После трех недель пребывания в одиночке Дмитрия Михайловича посетил профессор Гейне Раубенгеймер – известный немецкий фортификатор, с которым Карбышев был знаком почти двадцать лет и за трудами которого пристально следил по специальным журналам и литературе. До войны они несколько раз встречались лично. То, что от имени германского командования предложил пленному советскому генералу немецкий коллега было фантастично: немедленное освобождение из лагеря, переезд на частную квартиру, полная материальная обеспеченность, доступ во все библиотеки Германии для ознакомления с новейшими материалами в любых отраслях военно-инженерного дела. Обустройство лаборатории, любое число помощников для выполнения опытно-конструкторских работ и обеспечения иных мероприятий научно-исследовательского характера, тематику которых Карбышев волен был выбирать самостоятельно. Внимательно выслушав условия сотрудничества, Дмитрий Михайлович спокойно ответил (эти слова с немецкой педантичностью зафиксированы в протоколе): «Мои убеждения не выпадают с выбитыми зубами. Я солдат и остаюсь верен своему долгу. А он запрещает мне работать на ту страну, которая находится в состоянии войны с моей Родиной». Раубенгеймер молча встал, поклонился и вышел из камеры. Спустя какое-то время тюремному начальству пришло распоряжение инженерного управления вермахта: «Поскольку оказалось что Карбышев насквозь пропитан большевистским духом фанатично предан идее верности воинскому долгу и патриотизма, его следует считать безнадежным в смысле возможности использования в качестве специалиста военно-инженерного дела». На документе стояла резолюция одного из фашистских бонз: «Водворить в концлагерь Флоссенбюрг для каторжных работ. Не делать никаких скидок на звание и возраст…».

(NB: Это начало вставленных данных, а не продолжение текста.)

/-- Settles O44: the whole buffer is written over an empty one; the three checks in order. -/
theorem ubeginLoadsAPackedBuffer : Obligations.UbeginLoadsAPackedBuffer := by
  refine fun s p => ⟨fun imm hp => isFrameOf_row (o := .ubegin) (.inl rfl) hp,
    fun _ hlen h1 h16 => ?load,
    fun hlen => (execUbegin_of_long hlen s).trans (raise_eq_afterError .overflow s), fun hp => ?empty,
    fun _ hlen hw => (execUbegin_of_bad_header hlen hw s).trans (raise_eq_afterError .decodeHdr s)⟩
  case load =>
    have h : Loadable p := ⟨hlen, h1, h16⟩
    exact ⟨_, execUbegin_of_loadable h s, memRead_loadPacked p s, h.loadPacked_plen_val s,
      h.loadPacked_pw_toNat s, rfl⟩
  case empty =>
    subst hp
    exact raise_eq_afterError .decodeHdr s

/-! ## UGET (R127) -/

theorem execUget_of_fits {s : State} (hm : s.pmode = .unpack)
    (hfit : s.pcur.toNat + s.pw.toNat ≤ 8 * (s.plen.val - 1)) : execUget s =
    respond { s with pcur := BitVec.ofNat 14 (s.pcur.toNat + s.pw.toNat) }
      (getCodeBits s.pbuf s.pcur.toNat s.pw.toNat) := by
  rw [execUget, if_neg (not_not.mpr hm), if_neg (Nat.not_lt.mpr hfit)]

theorem execUget_of_end {s : State} (hm : s.pmode = .unpack)
    (hend : 8 * (s.plen.val - 1) < s.pcur.toNat + s.pw.toNat) : execUget s = raise .eos s := by
  rw [execUget, if_neg (not_not.mpr hm), if_pos hend]

/-- The bits of the code UGET reads, as the statements write them. -/
theorem getLsbD_getCodeBits_eq_ite (m : Mem) (cur b : Nat) {n : Nat} (hn : n ≤ 16) :
    (getCodeBits m cur n).getLsbD b = if b < n then payloadBit m (cur + b) else false := by
  rw [getLsbD_getCodeBits m cur n b (by omega)]
  by_cases hb : b < n <;> simp [hb]

/-- Settles O45: the code's bits, the cursor, and the two checks in order. -/
theorem ugetTakesTheNextCode : Obligations.UgetTakesTheNextCode := by
  refine fun s => ⟨isFrameOf_row (o := .uget) (.inr rfl) rfl, fun hm hpw hfit => ?take,
    fun hm => (if_pos hm).trans (raise_eq_afterError .seq s),
    fun hm hend => (execUget_of_end hm hend).trans (raise_eq_afterError .eos s)⟩
  case take =>
    exact ⟨_, _, execUget_of_fits hm hfit, rfl, rfl, rfl,
      fun b => getLsbD_getCodeBits_eq_ite s.pbuf s.pcur.toNat b hpw, advance_pcur_toNat hfit, rfl⟩

end Sys2Proof.Machine
end

section
/-!
PROOFS. The pack contract (`43_pack_unpack.md` R128): after PBEGIN and some PPUTs the pack buffer holds the packed
form of the codes put so far, which one PPUT more carries on to the next code. And determinism (R130): what the
PPUT pass and PGET do depends on the pack unit's registers and buffer alone.
-/

namespace Sys2Proof.Machine

open Sys2Proof.Statements

/-! ## The payload bits of a packed form (R80, R128) -/

/-- Payload bit `p` of the packed form of the codes at width `w`, 0 beyond the last code. -/
def codesBit (w : Nat) (codes : List Half) (p : Nat) : Bool :=
  if p < w * codes.length then (codes.getD (p / w) 0#16).getLsbD (p % w) else false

В феврале 1946 года умиравший в госпитале Бемамот под Лондоном майор канадской армии Седдон де Сент Клер попросил пригласить к нему представителя советской миссии, чтобы сообщить нечто важное. «Мне осталось жить недолго, - сказал он советскому офицеру, - и меня беспокоит мысль, чтобы вместе со мной не ушли в могилу известные мне факты героической гибели советского генерала, память о котором должна жить в сердцах людей. Я говорю о генерал-лейтенанте Карбышеве, вместе с которым мне пришлось побывать в немецких лагерях».